(INSTRUCTIONS TO FOLLOW) From the line containing "i ∧ !t.taken" through the last line of the data, return those lines exactly as written and nothing more.

[[ MATERIAL SHOWN, beginning ]]

-- ==== Sys2Proof/Tests/Slice0.lean ====
section
/-!
SUPPORT. Tests: what the well-formedness check refuses, words and formulas of the spec worked out by hand, and, for each statement that has
hypotheses, a theorem `meets_<Name>` with concrete states and operands that meet the hypotheses of each of its clauses together.
-/

namespace Sys2Proof.Tests

-- Each `decide` here runs in the kernel; one after the other they take fewer threads.
set_option Elab.async false

open Sys2Proof Sys2Proof.Machine

/-! ## Small states -/

/-- A running admin queue with rings of 64 units and replies. -/
def runningAdm : AdmQ := { (default : AdmQ) with state := .running, negotiated := 0x10 }

/-- A map of the first GiB of an address space to host memory, and of the next 2 MiB to the HBM from 0 on. -/
def twoMaps : SMap Leaf := [(0, ⟨2, .host, 0, true, true⟩), (0x40000000, ⟨1, .hbm, 0, true, true⟩)]

/-- A virtual function's instance, with one doorbell page, two frames of HBM and quotas of 8. -/
def vfInst : Inst := { pfInst with
  gen := 3, hbmBase := 0, frames := [0, 1], qpQuota := 8, skyQuota := 8, cqPool := 8, lqPool := 8, wickPool := 8, dbPages := [5], maps := twoMaps }

/-- A module with all dies and firmware up, all its power domains on, its four ports linked, a running admin queue on each and its functions
allowed to issue. -/
def up : State := { State.reset with
  boot := { State.reset.boot with dies := 15, loaded := true, state := 1 }
  feat := { State.reset.feat with rings := [4, 2, 1, 1] }
  vrt := { State.reset.vrt with
    insts := [(0, { pfInst with maps := twoMaps }), (1, vfInst), (128, pfInst), (256, pfInst), (384, pfInst)] }
  hif := { ports := [0, 1, 2, 3].map (fun p => (p, { (default : Port) with link := 2, width := 16, rate := 128, vfEnabled := 1 }))
           fns := [0, 1, 128, 256, 384].map (fun f => (f, { (default : Fn) with busMaster := true })), refused := [] }
  adm := { State.reset.adm with queues := [0, 1, 2, 3].map fun p => (p, runningAdm) }
  sec := { State.reset.sec with entropy := 1, due := [], engines := 65535 }
  hbm := { State.reset.hbm with stackUp := (List.range 8).map fun k => (k, 2) }
  pwr := { State.reset.pwr with on := List.range 80 }
  regs := { State.reset.regs with
    shadow := [0, 1, 2, 3].map fun p => ((p * 128 + 1) * 0x4000000 + Reg.ADM_CTRL.addr, (0x66 : Word)) } }

/-- The packet of an admin command with parameters. -/
def packetOf (op : Nat) (ps : List Nat) : Bytes :=
  (ps.zip (placeFields 32 ((admSpec op).map (·.widths) |>.getD []))).foldl (fun b e => overlay b e.2.1 (leBytes e.2.2.1 e.1))
    ([0x10, 8] ++ leBytes 2 op ++ zeros 252)

/-- A fetched command, not yet begun. -/
def cmdOf (op : Nat) (ps : List Nat) : Cmd := ⟨0, 0, packetOf op ps, false, 0, RBuf.empty, 0, false, none⟩

/-- A state in which port 0 has one fetched command. -/
def given (s : State) (c : Cmd) : State := s.setAdm 0 { s.adm1 0 with cmds := [(0, c)] }

/-- Whether a command starts now, in full. -/
def readyB (s : State) (p k op : Nat) (sel : List Nat → Bool) (auth : State → List Nat → Bool) (c : Cmd) : Bool :=
  !s.pwr.off && decide (SMap.find (s.adm1 p).cmds k = some c) && s.cpRuns && !(s.fn (p * 128)).held && opcodeOf c.pkt == op && sel c.params &&
    !c.started && !s.boot.activating && s.mayStart p k c && decide (s.headerFail p c.pkt (auth s) = none)
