-- ==== Sys2Proof/Config.lean ====
section
/-!
DEFINITION. What the manual leaves to the implementation, and the free values: constants without a body, so that no
proof can see what they are. A free value is applied to a site number and to `State.free`, a count of the values taken.
-/
namespace Sys2Proof.Config

/-- A free natural number: site, count. Every use reduces it to the width of the value it stands for. -/
opaque freeNat : Nat → Nat → Nat

/-- The FP32 image of f(t) of the nonlinear-function unit where R170 lists no result: FUNC code and FP32 image of t. The
manual states a bound (R169) and no value. -/
opaque nlf : Nat → Nat → Nat

/-- A double-double sum (R409): both operands as 128-bit images, and the image of the result where it keeps the bound. -/
opaque ddSum : Nat → Nat → Nat

/-- The 16-bit draw of a rounding generator (R152): seed, cluster, position, LAUNCH_ID, unit, draw number. The manual
does not state the algorithm. -/
opaque draw : Nat → Nat → Nat → Nat → Nat → Nat → Nat

/-- SM3 (R240, R480). The standard is named and not given by the manual. -/
opaque sm3 : List Byte → BitVec 256

/-- SM2 signature by a private key: key identity, message. -/
opaque sm2Sign : Nat → List Byte → BitVec 512

/-- SM2 verification: public key, message, signature. -/
opaque sm2Verify : BitVec 512 → List Byte → BitVec 512 → Bool

/-- Public part of a key held in the supervisor's engine. -/
opaque sm2Pub : Nat → BitVec 512

/-- The Akwimen root key in the supervisor's ROM (R555). -/
opaque rootKey : BitVec 512

/-- The X.509 chain of certificate slot 0 (R601). -/
opaque certChain : List Byte

/-- The starter that slot A holds when the module is built (R529). The manual does not give its bytes. -/
opaque builtStarter : List Byte

/-- The highest bundle minor version that QUERY_CAPS reports (R246), reduced to 16 bits where it is used. The manual does
not state it. -/
opaque recipeMinorMax : Nat

end Sys2Proof.Config
end

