/-- A fence of a partition (R520): T is the count of the crown's half. A partition already fenced stays as it is (R522).
`cause` is the CLOSE_CAUSE of R474, `endSt` the state the running launch will end in, `code` the ABORT's reason. -/
def fenceWith (byFault : Bool) (cause endSt code : Nat) (byAbort : Bool) (i : Nat) (s : State) : State :=
  match part? s i with
  | none => s
  | some p =>
    if p.fence.isSome then s
    else
      let s := hostEvent p.ctx 4 0 cause s
      let s := setPart i (some { p with fence := some { at_ := s.time.clk, endSt := endSt, code := code, byFault := byFault } }) s
      let s := p.clusters.foldl (fun s c =>
        (List.range 64).foldl (fun s n => modTile (64 * c + n) (fenceTile byFault) s)
          (modCluster c (fun x => { x with fenced := true, resetting := true }) s)) s
      let s := { s with comp := { s.comp with signals := s.comp.signals.filter (fun g => g.part != i) } }
      let gs := partGroups s i
      let s := { s with eng := { s.eng with ent := s.eng.ent.filter (fun x => x.1 / 8192 % 36 != i) },
                        fab := { s.fab with txWait := s.fab.txWait.filter (fun k => !gs.contains k.groupId) } }
      let s := fenceMoves p.ctx s
      if byAbort then s else abortSend p i code s

/-- A fence that no fault of a launch causes. -/
def fencePart (cause endSt code : Nat) (byAbort : Bool) (i : Nat) (s : State) : State :=
  fenceWith false cause endSt code byAbort i s

/-- A tile executes: it runs, and no fence of its partition holds it (R136, R520). -/
def tileRuns (s : State) (t : Nat) : Bool :=
  (tile s t).phase = 1 && (match (cluster s (t / 64)).part with
    | none => true
    | some p => match (part? s p).bind (·.fence) with
      | none => true
      | some f => f.byFault && decide (s.time.clk = f.at_))

/-- Every partition fenced (R438, R443). -/
def fenceAll (cause endSt : Nat) (s : State) : State :=
  (List.range 36).foldl (fun s i => fencePart cause endSt 0 false i s) s

/-- The running launch of a partition is to end FAILED with a fault (R265): its record takes the fault, and firmware fences
the partition, at once or when it serves again (`assertFences`). The earliest stamp stands; equal stamps go to the lowest
tile (R264). -/
def failLaunch (i code desc c n : Nat) (wd : Bool) (s : State) : State :=
  match headLaunch s i with
  | none => s
  | some l =>
    if l.st ≠ 2 ∨ l.endRt ≠ 0 then s
    else
      let rt := cnt s (clHalf c)
      let p := (part? s i)
      let first := l.faultCode = 0 || rt < l.faultRt || rt = l.faultRt && (64 * c + n < 64 * l.faultC + l.faultP)
      match p with
      | none => s
      | some p =>
        let s := if code ≠ 0 ∧ first then
            modLaunch p.ctx l.id (fun x => { x with faultCode := code, faultDesc := desc, faultC := c, faultP := n,
                                                    faultRt := rt, watchdog := wd, failing := true }) s
          else modLaunch p.ctx l.id (fun x => { x with watchdog := x.watchdog || wd, failing := true }) s
        if serving s then fenceWith true 1 4 code false i s else s

/-- The fences that firmware could not assert while it did not serve (R265, R520). -/
def assertFences (s : State) : State :=
  (List.range 36).foldl (fun s i =>
    match headLaunch s i with
    | some l => if l.st = 2 ∧ l.endRt = 0 ∧ l.failing then fencePart 1 4 l.faultCode false i s else s
    | none => s) s

/-- The completion records of launches that ended while firmware did not serve (R268, R318). -/
def recordEnds (s : State) : State :=
  (List.range 36).foldl (fun s i =>
    match part? s i, headLaunch s i with
    | some p, some l => if l.st = 2 ∧ l.endRt ≠ 0 ∧ p.fence.isNone then endLaunch p.ctx l.id 3 s else s
    | _, _ => s) s

/-- Taps of a partition not yet taken are disarmed (R580). -/
def dropTaps (i : Nat) (s : State) : State :=
  { s with taps := s.taps.map (fun x => match x.2 with
      | some t => if t.part = i ∧ !t.taken then (x.1, some { t with gone := true }) else x
      | none => x) }

/-- A partition is destroyed: clusters zeroed and released, its reservation, its groups and its number freed (R254,
R396). -/
def destroyPart (i : Nat) (s : State) : State :=
  match part? s i with
  | none => s
  | some p =>
    let s := p.clusters.foldl (fun s c =>
      modCluster c (fun x => { x with part := none, fenced := false, resetting := false }) (zeroCluster c s)) s
    let s := resetEngine i s
    let s := { s with eng := { s.eng with groups := s.eng.groups.filter (fun x => match x.2 with
      | some g => g.part != i | none => true) } }
    setPart i none (dropTaps i s)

[[ MATERIAL SHOWN, end ]]

(EXPECTED OUTPUT)
      | some t => if t.part = i ∧ !t.taken then (x.1, some { t with gone := true }) else x
      | none => x) }

/-- A partition is destroyed: clusters zeroed and released, its reservation, its groups and its number freed (R254,
R396). -/
def destroyPart (i : Nat) (s : State) : State :=
  match part? s i with
  | none => s
  | some p =>
    let s := p.clusters.foldl (fun s c =>
      modCluster c (fun x => { x with part := none, fenced := false, resetting := false }) (zeroCluster c s)) s
    let s := resetEngine i s
    let s := { s with eng := { s.eng with groups := s.eng.groups.filter (fun x => match x.2 with
      | some g => g.part != i | none => true) } }
    setPart i none (dropTaps i s)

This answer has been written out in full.